* **TASK BRIEF**
Would you return the lines between the one holding "theorem crcRun_append (acc" and the one holding "theorem responseFrame_length (address", inclusive, and only those, exactly as they stand in the listing below?

* **DATA IN THIS EXERCISE**
theorem acceptChange_queued (hq : ∀ x ∈ s.queue, QueuedGood s₀ x) (hr : f.args.record < Config.records)
    (hg : changeGood (changeOf f) = true) (coalesced : Bool) : ∀ x ∈ (acceptChange f coalesced s).queue, QueuedGood s₀ x := by
  rw [acceptChange_queue]
  cases coalesced with
  | true =>
    rw [if_pos rfl]
    intro x hx
    obtain ⟨y, hy, rfl⟩ := List.mem_map.1 hx
    have hgood := hq y hy
    split
    · exact ⟨hgood.1, hg, hgood.2.2⟩
    · exact hgood
  | false =>
    rw [if_neg (by decide)]
    intro x hx
    obtain hx | hx := List.mem_append.1 hx
    · exact hq x hx
    · obtain rfl := List.mem_singleton.1 hx
      exact ⟨hr, hg, nofun⟩

/-- The listed entries are changes that passed check 5. -/
def Vetted (l : List Nat) (s : State) : Prop :=
  ∀ x ∈ s.table, x.id ∈ l → x.args.record < Config.records ∧ changeGood (changeOf x) = true

theorem changeOf_congr {x y : Entry} (hkind : y.kind = x.kind) (hargs : y.args = x.args) : changeOf y = changeOf x := by
  rw [changeOf, changeOf, hkind, hargs]

theorem Vetted.shrinks {l : List Nat} (h : Vetted l s) (ht : Shrinks s.table t.table) : Vetted l t := fun y hy hid => by
  obtain ⟨x, hx, hrem⟩ := ht.mem hy
  obtain ⟨hr, hg⟩ := h x hx (by rw [← hrem.id]; exact hid)
  rw [hrem.args, changeOf_congr hrem.kind hrem.args]
  exact ⟨hr, hg⟩

theorem Vetted.sub {l m : List Nat} (h : Vetted l s) (hm : ∀ id ∈ m, id ∈ l) : Vetted m s :=
  fun x hx hid => h x hx (hm _ hid)

theorem Vetted.entry {l : List Nat} (h : Vetted l s) {id : Nat} (hid : id ∈ l) (hf : entryOf s id = some f) :
    f.args.record < Config.records ∧ changeGood (changeOf f) = true :=
  h f (mem_of_entryOf hf) (by rw [entryOf_id hf]; exact hid)

theorem settleChange_queued (hq : ∀ x ∈ s.queue, QueuedGood s₀ x) (hr : f.args.record < Config.records)
    (hg : changeGood (changeOf f) = true) (d : Decision) : ∀ x ∈ (settleChange f d s).queue, QueuedGood s₀ x := by
  cases d with
  | refused code => rw [settleChange, refuse_queue]; exact hq
  | merge => exact acceptChange_queued hq hr hg true
  | append => exact acceptChange_queued hq hr hg false
  | wait => exact hq

theorem retryWalk_queued {l : List Nat} (hl : Vetted l s) (hq : ∀ x ∈ s.queue, QueuedGood s₀ x) (blocked : PortSet) :
    ∀ x ∈ (retryWalk l blocked s).queue, QueuedGood s₀ x := by
  induction l generalizing blocked s with
  | nil => exact hq
  | cons id l ih =>
    have hrest : Vetted l s := hl.sub (fun _ => List.mem_cons_of_mem _)
    rw [retryWalk]
    split
    · exact ih hrest hq _
    · next f hf =>
      obtain ⟨hr, hg⟩ := hl.entry List.mem_cons_self hf
      split
      · exact ih hrest hq _
      · split
        · exact ih hrest hq _
        · have hshrinks : Shrinks s.table (settleChange f (decisionOf f s) (leaveWaiters id s)).table :=
            ((settleChange_traffic f (decisionOf f s) (leaveWaiters id s)).after rfl rfl).table
          exact ih (hrest.shrinks hshrinks) (settleChange_queued (s := leaveWaiters id s) hq hr hg _) _

/-- Marks go and a retry pass follows. -/
theorem Backing.afterRemoval (h : Backing s) (hv : Vetted s.spaceWait s) (removed : List QueueEntry) (fault : Bool) :
    Backing (retryPass (dropAllMarks removed fault s)) := by
  have hframe := afterRemoval_frame removed fault s
  refine h.queueing (directory_of_lessQueueing hframe) (spares_of_lessQueueing hframe) ?_
  refine retryWalk_queued ?_ (by rw [dropAllMarks_queue]; exact h.queue) _
  rw [dropAllMarks_spaceWait]
  exact hv.shrinks (dropAllMarks_traffic removed fault s).table

theorem ListsGood.vetted (h : ListsGood s) : Vetted s.spaceWait s := fun x hx hid => by
  obtain ⟨y, hy, heq, -, -, hr, hg⟩ := h.space _ hid
  obtain rfl : y = x := by
    have hsome := entryOf_of_mem h.table hy
    rw [heq, entryOf_of_mem h.table hx] at hsome
    exact (Option.some.inj hsome).symm
  exact ⟨hr, hg⟩

end

/-! ### The choice -/

theorem startProgram_queued (h : Backing s) (hn : inProgramming s = none) (he : oldestPending s = some e) :
    ∀ x ∈ (startProgram s).queue, QueuedGood s x := by
  obtain ⟨l, hq⟩ := queue_of_oldestPending hn he
  rw [startProgram_queue he hq]
  intro x hx
  obtain rfl | hx := List.mem_cons.1 hx
  · have hgood := h.queue e (by rw [hq]; exact List.mem_cons_self)
    refine ⟨hgood.1, hgood.2.1, fun l hl => ?_⟩
    obtain rfl : l = (rowOf s e.record).location := by simpa [started] using hl
    exact (h.rows e.record).backed
  · exact h.queue x (by rw [hq]; exact List.mem_cons_of_mem _ hx)
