-- ==== Sys2Proof/Machine/Core.lean ====
section
/-! DEFINITION. The machine as the host takes it. -/

def Sys2Proof.core : Host.Core :=
  { State := Sys2Proof.Machine.State, Fault := Sys2Proof.Machine.Fault, Refusal := Sys2Proof.Machine.Refusal,
    step := Sys2Proof.Machine.step, reset := Sys2Proof.Machine.State.reset }
end

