-- ==== Sys2Proof/Laws/Crc.lean ====
section
/-! SUPPORT. The small lemmas of the byte halves, of crcStep and of crc16. -/

namespace Sys2Proof.Machine

open Sys2Proof

@[simp] theorem hi8_join (h l : Byte) : hi8 (join h l) = h := by
  apply BitVec.eq_of_getLsbD_eq
  intro i hi
  have h16 : 8 + i < 16 := by omega
  simp [hi8, join, hi, h16]

@[simp] theorem lo8_join (h l : Byte) : lo8 (join h l) = l := by
  apply BitVec.eq_of_getLsbD_eq
  intro i hi
  have h16 : i < 16 := by omega
  simp [lo8, join, hi, h16]

@[simp] theorem join_hi8_lo8 (v : Half) : join (hi8 v) (lo8 v) = v := by
  apply BitVec.eq_of_getLsbD_eq
  intro i hi
  by_cases h : i < 8
  · simp [hi8, lo8, join, h, hi]
  · have h8 : 8 + (i - 8) = i := by omega
    have h1 : i - 8 < 8 := by omega
    simp [hi8, lo8, join, h, hi, h8, h1]

/-- `join` is injective in both bytes. -/
theorem join_inj {h l h' l' : Byte} : join h l = join h' l' ↔ h = h' ∧ l = l' := by
  refine ⟨fun e => ⟨?_, ?_⟩, ?_⟩
  · simpa using congrArg hi8 e
  · simpa using congrArg lo8 e
  · rintro ⟨rfl, rfl⟩; rfl

@[simp] theorem crcRun_nil (acc : Byte × Byte) : crcRun acc [] = acc := rfl

@[simp] theorem crcRun_cons (acc : Byte × Byte) (b : Byte) (s : List Byte) :
    crcRun acc (b :: s) = crcRun (crcStep acc b) s := rfl

/-- Streaming (R89 (c)). -/
theorem crcRun_append (acc : Byte × Byte) (s t : List Byte) :
    crcRun acc (s ++ t) = crcRun (crcRun acc s) t := by
  simp [crcRun, List.foldl_append]

theorem hi8_crc16 (s : List Byte) : hi8 (crc16 s) = (crcRun (0xFF, 0xFF) s).1 := by simp [crc16]

theorem lo8_crc16 (s : List Byte) : lo8 (crc16 s) = (crcRun (0xFF, 0xFF) s).2 := by simp [crc16]

/-- Entry 0 of both tables is 0 (R81). -/
theorem tab_zero : tabHi 0 = 0 ∧ tabLo 0 = 0 := by decide

/-- A request frame has eight bytes, whatever its operands (R102). -/
@[simp] theorem buildFrame_length (dev fn : Byte) (reg val : Half) :
    (buildFrame dev fn reg val).length = Config.reqLen := rfl

@[simp] theorem responseFrame_length (address : Byte) (payload : List Byte) (crc : Half) :
    (responseFrame address payload crc).length = payload.length + Config.rspOverhead := by
  simp [responseFrame, Nat.add_assoc]

end Sys2Proof.Machine
end

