theorem join_xor (h l h' l' : Byte) : join (h ^^^ h') (l ^^^ l') = join h l ^^^ join h' l' := by
  rw [← join_hi8_lo8 (join h l ^^^ join h' l'), hi8_xor, lo8_xor, hi8_join, hi8_join, lo8_join, lo8_join]

theorem join_zero_xor_setWidth (h l : Byte) : join h 0 ^^^ l.setWidth 16 = join h l := by
  have hl : l.setWidth 16 = join 0 l := by simp [join]
  rw [hl, ← join_xor]
  simp

/-- By bit 0 of each operand: the polynomial enters where one of them is set, and cancels where both are. -/
theorem polyStep_xor (c d : Half) : polyStep (c ^^^ d) = polyStep c ^^^ polyStep d := by
  simp only [polyStep, BitVec.getLsbD_xor, BitVec.ushiftRight_xor_distrib]
  cases c.getLsbD 0 with
  | false =>
    cases d.getLsbD 0 with
    | false => rfl
    | true => exact BitVec.xor_assoc ..
  | true =>
    cases d.getLsbD 0 with
    | false =>
      show (c >>> 1 ^^^ d >>> 1) ^^^ 0xA001#16 = (c >>> 1 ^^^ 0xA001#16) ^^^ d >>> 1
      ac_rfl
    | true =>
      show c >>> 1 ^^^ d >>> 1 = (c >>> 1 ^^^ 0xA001#16) ^^^ (d >>> 1 ^^^ 0xA001#16)
      rw [BitVec.xor_comm (d >>> 1), BitVec.xor_assoc, ← BitVec.xor_assoc 0xA001#16, BitVec.xor_self, BitVec.zero_xor]

theorem repeat_polyStep_xor (n : Nat) (c d : Half) :
    Nat.repeat polyStep n (c ^^^ d) = Nat.repeat polyStep n c ^^^ Nat.repeat polyStep n d := by
  induction n with
  | zero => rfl
  | succ n ih => simp only [Nat.repeat, ih, polyStep_xor]

theorem polyStep8_xor (c d : Half) : polyStep8 (c ^^^ d) = polyStep8 c ^^^ polyStep8 d := repeat_polyStep_xor 8 c d

/-- Low bits that are 0 are shifted out, and the polynomial does not enter. -/
theorem repeat_polyStep_of_low_zero (n : Nat) {c : Half} (h : ∀ i < n, c.getLsbD i = false) :
    Nat.repeat polyStep n c = c >>> n := by
  induction n with
  | zero => simp [Nat.repeat]
  | succ n ih =>
    have hn : (c >>> n).getLsbD 0 = false := by simp [h n (by omega)]
    rw [Nat.repeat, ih fun i hi => h i (by omega), polyStep, hn, BitVec.shiftRight_add]
    rfl

theorem join_zero_shiftRight (h : Byte) : join h 0 >>> 8 = join 0 h := by
  suffices h.setWidth 16 <<< 8 >>> 8 = h.setWidth 16 by simpa [join]
  bv_omega

theorem polyStep8_join_zero (h : Byte) : polyStep8 (join h 0) = join 0 h := by
  rw [polyStep8, repeat_polyStep_of_low_zero 8 fun i hi => by simp [join, hi], join_zero_shiftRight]

theorem tableRule_xor (i j : Byte) : tableRule (i ^^^ j) = tableRule i ^^^ tableRule j := by
  simp only [tableRule, BitVec.setWidth_xor, polyStep8_xor]

/-- The listed tables hold the two bytes of the defining rule: each of the 256 entries is compared with it (R81). -/
theorem tab_eq_tableRule : ∀ i : Byte, tabHi i = lo8 (tableRule i) ∧ tabLo i = hi8 (tableRule i) := by decide

/-- Settles O13: `tableRule` is the rule the statement writes out. -/
theorem tablesFollowDefiningRule : Obligations.TablesFollowDefiningRule := tab_eq_tableRule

* **ANSWER BOX**
theorem crcRun_append (acc : Byte × Byte) (s t : List Byte) :
    crcRun acc (s ++ t) = crcRun (crcRun acc s) t := by
  simp [crcRun, List.foldl_append]

theorem hi8_crc16 (s : List Byte) : hi8 (crc16 s) = (crcRun (0xFF, 0xFF) s).1 := by simp [crc16]

theorem lo8_crc16 (s : List Byte) : lo8 (crc16 s) = (crcRun (0xFF, 0xFF) s).2 := by simp [crc16]

/-- Entry 0 of both tables is 0 (R81). -/
theorem tab_zero : tabHi 0 = 0 ∧ tabLo 0 = 0 := by decide

/-- A request frame has eight bytes, whatever its operands (R102). -/
@[simp] theorem buildFrame_length (dev fn : Byte) (reg val : Half) :
    (buildFrame dev fn reg val).length = Config.reqLen := rfl

@[simp] theorem responseFrame_length (address : Byte) (payload : List Byte) (crc : Half) :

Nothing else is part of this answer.